Ezekiel looked from the Senior Librarian and his wife to his two more junior colleagues. Stone had his arm around Cassandra and she was staring at the item with dull, red-rimmed eyes.
"What happened?" Jones asked in a small voice.
"I, we, checked everything in the library at my parent's house," sniffed Cassandra. "There was nothing major. Nothing particularly powerful at all. Not even the old manuscripts and maps in those drawers. We were beginning to think that maybe their door had been opened at the other end after all. Then, when we were heading for the door, Jacob mentioned something and suddenly I saw it. The big picture. The whole library, as if I was on the outside looking in. It wasn't any one item, it was all of them! Ezekiel, most of the books, papers and relics have been in that room all my life!"
"We made our excuses," Jacob continued, drawing Cassandra closer as sobs choked off her story. "Came back here. Told everyone. Everyone that was here, that is. We described the four suits of armour that walked through the door too. That's when Flynn thought it might be a good idea to check and see if the armour of Alexander that we had was actually the real deal. Turns out it wasn't. When we recovered it from Dulaque's warehouse, it had already been switched for a replica. We think the real one was in the Cillians' library."

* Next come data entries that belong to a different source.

/-- What State.finishBpw leaves. -/
theorem State.finishBpw_keeps {pm : Piece → Bool} (h_regs : pm .regs = true) (h_staged : pm .staged = true) (h_cmds : pm .cmds = true) (h_readData : pm .readData = true) (h_resp : pm .resp = true) (h_msix : pm .msix = true) (h_fresh : pm .fresh = true) (h_sb : pm .sb = true) (h_cores : pm .cores = true) (h_ctxs : pm .ctxs = true) (h_wdog : pm .wdog = true) (h_chans : pm .chans = true) (h_repeatAge : pm .repeatAge = true) (h_reins : pm .reins = true) (h_hide : pm .hide = true) (h_axes : pm .axes = true) (h_cams : pm .cams = true) (h_bed : pm .bed = true) (h_lanes : pm .lanes = true) (h_time : pm .time = true) (h_segs : pm .segs = true) (h_lamp : pm .lamp = true) (h_therm : pm .therm = true) (h_cal : pm .cal = true) (h_burn : pm .burn = true) (h_sec : pm .sec = true) (h_harn : pm .harn = true) (s : State) (core c : Nat) :
    Keeps pm s (State.finishBpw s core c) := by
  unfold State.finishBpw
  try dsimp only
  repeat' first
    | with_reducible exact Keeps.refl _ _
    | assumption
    | (with_reducible refine (State.setCtx_keeps h_ctxs _ _ _ _).after ?_)
    | (with_reducible refine (State.busWrite_keeps h_regs h_staged h_cmds h_readData h_resp h_msix h_fresh h_sb h_cores h_wdog h_chans h_repeatAge h_reins h_hide h_axes h_cams h_bed h_lanes h_time h_segs h_lamp h_therm h_cal h_burn h_sec h_harn _ _ _ _).after ?_)
    | split
    | (intro)
    | (dsimp only)

/-- What State.queueDo leaves. -/
theorem State.queueDo_keeps {pm : Piece → Bool} (h_regs : pm .regs = true) (h_readData : pm .readData = true) (h_resp : pm .resp = true) (h_msix : pm .msix = true) (h_fresh : pm .fresh = true) (h_sb : pm .sb = true) (h_repeatAge : pm .repeatAge = true) (h_hide : pm .hide = true) (s : State) (core c key : Nat) (z0 : QueueAct) :
    Keeps pm s (State.queueDo s core c key z0).1 := by
  unfold State.queueDo
  try dsimp only
  repeat' first
    | with_reducible exact Keeps.refl _ _
    | assumption
    | (with_reducible refine (State.applyQueue_keeps h_regs h_msix h_sb _ _ _ _).after ?_)
    | (with_reducible refine (State.checkWord_keeps h_regs h_msix h_sb h_repeatAge h_hide _ _ _ _).after ?_)
    | (with_reducible refine (State.checkWord_keeps_eq h_regs h_msix h_sb h_repeatAge h_hide _ _ _ _ (by assumption)).after ?_)
    | (with_reducible refine (State.flushQueue_keeps h_regs h_readData h_resp h_msix h_fresh h_sb h_repeatAge h_hide _ _).after ?_)
    | split
    | (intro)
    | (dsimp only)

/-- What State.queueDo leaves, its answer taken apart. -/
theorem State.queueDo_keeps_eq {pm : Piece → Bool} (h_regs : pm .regs = true) (h_readData : pm .readData = true) (h_resp : pm .resp = true) (h_msix : pm .msix = true) (h_fresh : pm .fresh = true) (h_sb : pm .sb = true) (h_repeatAge : pm .repeatAge = true) (h_hide : pm .hide = true) (s : State) (core c key : Nat) (z0 : QueueAct) {t : State} {r : QueueBack}
    (e : State.queueDo s core c key z0 = (t, r)) : Keeps pm s t := by
  have q := State.queueDo_keeps (pm := pm) h_regs h_readData h_resp h_msix h_fresh h_sb h_repeatAge h_hide s core c key z0
  rw [e] at q
  exact q

/-- What State.queueAct leaves. -/
theorem State.queueAct_keeps {pm : Piece → Bool} (h_regs : pm .regs = true) (h_readData : pm .readData = true) (h_resp : pm .resp = true) (h_msix : pm .msix = true) (h_fresh : pm .fresh = true) (h_sb : pm .sb = true) (h_repeatAge : pm .repeatAge = true) (h_hide : pm .hide = true) (s : State) (core c : Nat) (h : Word) (a : QueueAct) :
    Keeps pm s (State.queueAct s core c h a).1 := by
  unfold State.queueAct
  try dsimp only
  repeat' first
    | with_reducible exact Keeps.refl _ _
    | assumption
    | (with_reducible refine (State.queueDo_keeps h_regs h_readData h_resp h_msix h_fresh h_sb h_repeatAge h_hide _ _ _ _ _).after ?_)
    | (with_reducible refine (State.queueDo_keeps_eq h_regs h_readData h_resp h_msix h_fresh h_sb h_repeatAge h_hide _ _ _ _ _ (by assumption)).after ?_)
    | split
    | (intro)
    | (dsimp only)

/-- What State.queueAct leaves, its answer taken apart. -/
theorem State.queueAct_keeps_eq {pm : Piece → Bool} (h_regs : pm .regs = true) (h_readData : pm .readData = true) (h_resp : pm .resp = true) (h_msix : pm .msix = true) (h_fresh : pm .fresh = true) (h_sb : pm .sb = true) (h_repeatAge : pm .repeatAge = true) (h_hide : pm .hide = true) (s : State) (core c : Nat) (h : Word) (a : QueueAct) {t : State} {r : Option QueueBack}
    (e : State.queueAct s core c h a = (t, r)) : Keeps pm s t := by
  have q := State.queueAct_keeps (pm := pm) h_regs h_readData h_resp h_msix h_fresh h_sb h_repeatAge h_hide s core c h a
  rw [e] at q
  exact q

/-- What State.finishQueue leaves. -/
theorem State.finishQueue_keeps {pm : Piece → Bool} (h_regs : pm .regs = true) (h_readData : pm .readData = true) (h_resp : pm .resp = true) (h_msix : pm .msix = true) (h_fresh : pm .fresh = true) (h_sb : pm .sb = true) (h_cores : pm .cores = true) (h_repeatAge : pm .repeatAge = true) (h_hide : pm .hide = true) (s : State) (core : Nat) :
    Keeps pm s (State.finishQueue s core) := by
  unfold State.finishQueue
  try dsimp only
  repeat' first
    | with_reducible exact Keeps.refl _ _
    | assumption
    | (with_reducible refine (State.setCore_keeps h_cores _ _ _).after ?_)
    | (with_reducible refine (State.queueAct_keeps h_regs h_readData h_resp h_msix h_fresh h_sb h_repeatAge h_hide _ _ _ _ _).after ?_)
    | (with_reducible refine (State.queueAct_keeps_eq h_regs h_readData h_resp h_msix h_fresh h_sb h_repeatAge h_hide _ _ _ _ _ (by assumption)).after ?_)
    | split
    | (intro)
    | (dsimp only)

/-- What State.finish leaves. -/
theorem State.finish_keeps {pm : Piece → Bool} (h_regs : pm .regs = true) (h_staged : pm .staged = true) (h_cmds : pm .cmds = true) (h_readData : pm .readData = true) (h_resp : pm .resp = true) (h_msix : pm .msix = true) (h_fresh : pm .fresh = true) (h_sb : pm .sb = true) (h_cores : pm .cores = true) (h_ctxs : pm .ctxs = true) (h_wdog : pm .wdog = true) (h_chans : pm .chans = true) (h_repeatAge : pm .repeatAge = true) (h_reins : pm .reins = true) (h_hide : pm .hide = true) (h_axes : pm .axes = true) (h_cams : pm .cams = true) (h_bed : pm .bed = true) (h_lanes : pm .lanes = true) (h_time : pm .time = true) (h_segs : pm .segs = true) (h_lamp : pm .lamp = true) (h_therm : pm .therm = true) (h_cal : pm .cal = true) (h_burn : pm .burn = true) (h_sec : pm .sec = true) (h_harn : pm .harn = true) (s : State) (core : Nat) (z0 : Due) :
    Keeps pm s (State.finish s core z0) := by
  unfold State.finish
  try dsimp only
  repeat' first
    | with_reducible exact Keeps.refl _ _
    | assumption
    | (with_reducible refine (State.finishLds_keeps h_regs h_msix h_fresh h_sb h_cores h_ctxs h_repeatAge h_hide _ _).after ?_)
    | (with_reducible refine (State.finishSts_keeps h_regs h_sb h_cores h_hide _ _).after ?_)
    | (with_reducible refine (State.finishBpw_keeps h_regs h_staged h_cmds h_readData h_resp h_msix h_fresh h_sb h_cores h_ctxs h_wdog h_chans h_repeatAge h_reins h_hide h_axes h_cams h_bed h_lanes h_time h_segs h_lamp h_therm h_cal h_burn h_sec h_harn _ _ _).after ?_)
    | (with_reducible refine (State.finishQueue_keeps h_regs h_readData h_resp h_msix h_fresh h_sb h_cores h_repeatAge h_hide _ _).after ?_)
    | split
    | (intro)
    | (dsimp only)

/-- What State.finishUpTo leaves. -/
theorem State.finishUpTo_keeps {pm : Piece → Bool} (h_regs : pm .regs = true) (h_staged : pm .staged = true) (h_cmds : pm .cmds = true) (h_readData : pm .readData = true) (h_resp : pm .resp = true) (h_msix : pm .msix = true) (h_fresh : pm .fresh = true) (h_sb : pm .sb = true) (h_cores : pm .cores = true) (h_ctxs : pm .ctxs = true) (h_wdog : pm .wdog = true) (h_chans : pm .chans = true) (h_repeatAge : pm .repeatAge = true) (h_reins : pm .reins = true) (h_hide : pm .hide = true) (h_axes : pm .axes = true) (h_cams : pm .cams = true) (h_bed : pm .bed = true) (h_lanes : pm .lanes = true) (h_time : pm .time = true) (h_segs : pm .segs = true) (h_lamp : pm .lamp = true) (h_therm : pm .therm = true) (h_cal : pm .cal = true) (h_burn : pm .burn = true) (h_sec : pm .sec = true) (h_harn : pm .harn = true) (s : State) (core : Nat) (t : Int) (z0 : Nat) :
    Keeps pm s (State.finishUpTo s core t z0) := by
  fun_induction State.finishUpTo s core t z0
  all_goals (try dsimp +zetaDelta only at *)
  repeat' first
    | with_reducible exact Keeps.refl _ _
    | assumption
    | (with_reducible refine (State.finish_keeps h_regs h_staged h_cmds h_readData h_resp h_msix h_fresh h_sb h_cores h_ctxs h_wdog h_chans h_repeatAge h_reins h_hide h_axes h_cams h_bed h_lanes h_time h_segs h_lamp h_therm h_cal h_burn h_sec h_harn _ _ _).after ?_)
    | (with_reducible refine Keeps.trans ?_ (by assumption))
    | split
    | (intro)
    | (dsimp only)

/-- What State.passTo leaves. -/
theorem State.passTo_keeps {pm : Piece → Bool} (h_regs : pm .regs = true) (h_staged : pm .staged = true) (h_cmds : pm .cmds = true) (h_readData : pm .readData = true) (h_resp : pm .resp = true) (h_msix : pm .msix = true) (h_fresh : pm .fresh = true) (h_sb : pm .sb = true) (h_cores : pm .cores = true) (h_ctxs : pm .ctxs = true) (h_wdog : pm .wdog = true) (h_chans : pm .chans = true) (h_repeatAge : pm .repeatAge = true) (h_reins : pm .reins = true) (h_hide : pm .hide = true) (h_axes : pm .axes = true) (h_cams : pm .cams = true) (h_bed : pm .bed = true) (h_lanes : pm .lanes = true) (h_time : pm .time = true) (h_segs : pm .segs = true) (h_lamp : pm .lamp = true) (h_therm : pm .therm = true) (h_cal : pm .cal = true) (h_burn : pm .burn = true) (h_sec : pm .sec = true) (h_harn : pm .harn = true) (s : State) (core : Nat) (t : Int) :
    Keeps pm s (State.passTo s core t) := by
  unfold State.passTo
  try dsimp only
  repeat' first
    | with_reducible exact Keeps.refl _ _
    | assumption
    | (with_reducible refine (State.finishUpTo_keeps h_regs h_staged h_cmds h_readData h_resp h_msix h_fresh h_sb h_cores h_ctxs h_wdog h_chans h_repeatAge h_reins h_hide h_axes h_cams h_bed h_lanes h_time h_segs h_lamp h_therm h_cal h_burn h_sec h_harn _ _ _ _).after ?_)
    | split
    | (intro)
    | (dsimp only)

/-- What State.endSlot leaves. -/
theorem State.endSlot_keeps {pm : Piece → Bool} (h_regs : pm .regs = true) (h_staged : pm .staged = true) (h_cmds : pm .cmds = true) (h_readData : pm .readData = true) (h_resp : pm .resp = true) (h_msix : pm .msix = true) (h_fresh : pm .fresh = true) (h_sb : pm .sb = true) (h_cores : pm .cores = true) (h_ctxs : pm .ctxs = true) (h_wdog : pm .wdog = true) (h_chans : pm .chans = true) (h_repeatAge : pm .repeatAge = true) (h_reins : pm .reins = true) (h_hide : pm .hide = true) (h_axes : pm .axes = true) (h_cams : pm .cams = true) (h_bed : pm .bed = true) (h_lanes : pm .lanes = true) (h_time : pm .time = true) (h_segs : pm .segs = true) (h_lamp : pm .lamp = true) (h_therm : pm .therm = true) (h_cal : pm .cal = true) (h_burn : pm .burn = true) (h_sec : pm .sec = true) (h_harn : pm .harn = true) (s : State) (core : Nat) :
    Keeps pm s (State.endSlot s core) := by
  unfold State.endSlot
  try dsimp only
  repeat' first
    | with_reducible exact Keeps.refl _ _
    | assumption
    | (with_reducible refine (State.setCore_keeps h_cores _ _ _).after ?_)
    | (with_reducible refine (State.overrunCtx_keeps h_regs h_msix h_sb h_cores h_ctxs _ _ _).after ?_)
    | (with_reducible refine (State.passTo_keeps h_regs h_staged h_cmds h_readData h_resp h_msix h_fresh h_sb h_cores h_ctxs h_wdog h_chans h_repeatAge h_reins h_hide h_axes h_cams h_bed h_lanes h_time h_segs h_lamp h_therm h_cal h_burn h_sec h_harn _ _ _).after ?_)
    | split
    | (intro)
    | (dsimp only)

/-- What State.endSlots leaves. -/
theorem State.endSlots_keeps {pm : Piece → Bool} (h_regs : pm .regs = true) (h_staged : pm .staged = true) (h_cmds : pm .cmds = true) (h_readData : pm .readData = true) (h_resp : pm .resp = true) (h_msix : pm .msix = true) (h_fresh : pm .fresh = true) (h_sb : pm .sb = true) (h_cores : pm .cores = true) (h_ctxs : pm .ctxs = true) (h_wdog : pm .wdog = true) (h_chans : pm .chans = true) (h_repeatAge : pm .repeatAge = true) (h_reins : pm .reins = true) (h_hide : pm .hide = true) (h_axes : pm .axes = true) (h_cams : pm .cams = true) (h_bed : pm .bed = true) (h_lanes : pm .lanes = true) (h_time : pm .time = true) (h_segs : pm .segs = true) (h_lamp : pm .lamp = true) (h_therm : pm .therm = true) (h_cal : pm .cal = true) (h_burn : pm .burn = true) (h_sec : pm .sec = true) (h_harn : pm .harn = true) (s : State) :
    Keeps pm s (State.endSlots s) := by
  unfold State.endSlots
  try dsimp only
  repeat' first
    | with_reducible exact Keeps.refl _ _
    | assumption
    | (with_reducible refine (State.passTo_keeps h_regs h_staged h_cmds h_readData h_resp h_msix h_fresh h_sb h_cores h_ctxs h_wdog h_chans h_repeatAge h_reins h_hide h_axes h_cams h_bed h_lanes h_time h_segs h_lamp h_therm h_cal h_burn h_sec h_harn _ _ _).after ?_)
    | (with_reducible refine (State.endSlot_keeps h_regs h_staged h_cmds h_readData h_resp h_msix h_fresh h_sb h_cores h_ctxs h_wdog h_chans h_repeatAge h_reins h_hide h_axes h_cams h_bed h_lanes h_time h_segs h_lamp h_therm h_cal h_burn h_sec h_harn _ _).after ?_)
    | (with_reducible refine (keeps_foldl ?_ _ _).after ?_)
    | split
    | (intro)
    | (dsimp only)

"Which means that somehow, my parents are connected to the Serpent Brotherhood," Cassandra cried. "They had the real one: a fake wouldn't have shown Alexander the Great's face when it... when it did whatever it was they did. We all know the Serpent Brotherhood wouldn't let something like that out of its sight. Not after going to such trouble to hide it from us."
"And who knows what else they switched," added Charlene wearily. "I know they had some warning after two runs of disappearing boxes, but they couldn't have changed everything for replicas, could they?"
"We know they took some items, like Fenrir's chain," sighed Jenkins.
"And others they left alone," added da Vinci. "I've had a number of them object to their new positions in the Library. Some rather painfully. It is like reorganising a museum where exhibit is a diva, perfectly capable of making their voice heard if they are unhappy. It is quite tiresome."
"But if that was the case," Ezekiel pointed out, "if they work for the Serpent Brotherhood, and it's the Serpent Brotherhood who want the artefacts, then why would they move them? Maybe they put the items back into circulation and kept an eye on them so they could get to them when they wanted them. If that was the case, your parents wouldn't have to know anything about it."
"That doesn't explain why my parents, who are world renowned scientists, have been building a magical wormhole in their library since before I was born. That room was specially built. My parents designed it themselves when I was five. I remember it being built!"
Jenkins looked up at this, staring ahead in unseeing thought. He looked at Cassandra, looked round at the back door, then looked at Cassandra again. "I fear Miss Cillian is in the right here," he mused, still avoiding Ezekiel's gaze. "I fear her parents, or one of them at least, may know much more about the Library, and Librarians, than they would like us to believe."